/-- An integer of `S_w` is what its pattern stands for, and `REM` starts from its zigzag image (R12, R100, R181). -/
theorem initialRem_ofInt_signed {w : Width} {x : Int} (h : inDomain .signed w x = true) :
    ((initialRem .signed (BitVec.ofInt w.bits x)).toNat : Int) = if 0 ≤ x then 2 * x else -2 * x - 1 := by
  obtain ⟨hlo, hhi⟩ : -2 ^ (w.bits - 1) ≤ x ∧ x < 2 ^ (w.bits - 1) := by simpa [inDomain] using h
  have hx : (BitVec.ofInt w.bits x).toInt = x := BitVec.toInt_ofInt_eq_self (by cases w <;> decide) hlo hhi
  rw [initialRem, widenSigned, zigzagFwd_signExtend _ (width_bits_lt_accWidth w), hx]

theorem operandRem_valueOperand (o : Operation) (x : Int) :
    operandRem o (valueOperand o.width x) = some (initialRem o.sign (BitVec.ofInt o.width.bits x)) := by
  obtain ⟨d, w, g⟩ := o
  cases w <;> rfl

/-- Byte literals in range are the numbers of their bytes. -/
theorem map_toNat_ofNat {bs : List Nat} (h : ∀ n ∈ bs, n ≤ 0xFF) :
    (bs.map fun n => BitVec.ofNat 8 n).map BitVec.toNat = bs := by
  rw [List.map_map]
  refine (List.map_congr_left fun n hn => ?_).trans (List.map_id bs)
  have := h n hn
  exact Nat.mod_eq_of_lt (by omega)

theorem assembleEncode_out_of_domain {o : Operation} {x : Int} (h : inDomain o.sign o.width x = false) :
    assembleEncode o x = .error .immediateRange := by
  rw [assembleEncode, h, if_neg Bool.false_ne_true]

theorem assembleEncode_in_domain {o : Operation} {x : Int} (h : inDomain o.sign o.width x = true) :
    assembleEncode o x = .ok ⟨.transaction, encodeSelector o, valueOperand o.width x⟩ := by
  rw [assembleEncode, if_pos h]

theorem assembleDecode_out_of_range {o : Operation} {bs : List Nat} (h : ∃ n ∈ bs, 0xFF < n) :
    assembleDecode o bs = .error .byteRange := by
  rw [assembleDecode, if_neg]
  simpa [byteLiteral] using h

theorem assembleDecode_in_range {o : Operation} {bs : List Nat} (h : ∀ n ∈ bs, n ≤ 0xFF) :
    assembleDecode o bs = .ok ⟨.transaction, encodeSelector o, .window (bs.map fun n => BitVec.ofNat 8 n)⟩ := by
  rw [assembleDecode, if_pos]
  simpa [byteLiteral] using h

/-- Settles O60: what an assembled request's operand stands for, and the two refusals. -/
theorem assemblerRanges : Obligations.AssemblerRanges := by
  refine ⟨fun g w x => ⟨fun h => assembleEncode_out_of_domain h, fun h => ?_⟩,
    fun g w bs => ⟨assembleDecode_out_of_range, fun h => ?_⟩⟩
  · refine ⟨_, _, assembleEncode_in_domain h, decodeSelector_encodeSelector _, operandRem_valueOperand _ x, ?_⟩
    cases g with
    | unsigned => exact initialRem_ofInt_unsigned h
    | signed => exact initialRem_ofInt_signed h
  · exact ⟨_, map_toNat_ofNat h, assembleDecode_in_range h⟩

end Sys2Proof.Machine
end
# # # # # # #
- HOW TO COMPLETE THIS TASK
The first line of the records begins the span, and the line containing "n ∈ bs, 0xFF" ends it. Reproduce that span exactly, both ends included.

- ANSWER FOR THE TASK
/-- An integer of `S_w` is what its pattern stands for, and `REM` starts from its zigzag image (R12, R100, R181). -/
theorem initialRem_ofInt_signed {w : Width} {x : Int} (h : inDomain .signed w x = true) :
    ((initialRem .signed (BitVec.ofInt w.bits x)).toNat : Int) = if 0 ≤ x then 2 * x else -2 * x - 1 := by
  obtain ⟨hlo, hhi⟩ : -2 ^ (w.bits - 1) ≤ x ∧ x < 2 ^ (w.bits - 1) := by simpa [inDomain] using h
  have hx : (BitVec.ofInt w.bits x).toInt = x := BitVec.toInt_ofInt_eq_self (by cases w <;> decide) hlo hhi
  rw [initialRem, widenSigned, zigzagFwd_signExtend _ (width_bits_lt_accWidth w), hx]

theorem operandRem_valueOperand (o : Operation) (x : Int) :
    operandRem o (valueOperand o.width x) = some (initialRem o.sign (BitVec.ofInt o.width.bits x)) := by
  obtain ⟨d, w, g⟩ := o
  cases w <;> rfl

/-- Byte literals in range are the numbers of their bytes. -/
theorem map_toNat_ofNat {bs : List Nat} (h : ∀ n ∈ bs, n ≤ 0xFF) :
    (bs.map fun n => BitVec.ofNat 8 n).map BitVec.toNat = bs := by
  rw [List.map_map]
  refine (List.map_congr_left fun n hn => ?_).trans (List.map_id bs)
  have := h n hn
  exact Nat.mod_eq_of_lt (by omega)

theorem assembleEncode_out_of_domain {o : Operation} {x : Int} (h : inDomain o.sign o.width x = false) :
    assembleEncode o x = .error .immediateRange := by
  rw [assembleEncode, h, if_neg Bool.false_ne_true]

theorem assembleEncode_in_domain {o : Operation} {x : Int} (h : inDomain o.sign o.width x = true) :
    assembleEncode o x = .ok ⟨.transaction, encodeSelector o, valueOperand o.width x⟩ := by
  rw [assembleEncode, if_pos h]

theorem assembleDecode_out_of_range {o : Operation} {bs : List Nat} (h : ∃ n ∈ bs, 0xFF < n) :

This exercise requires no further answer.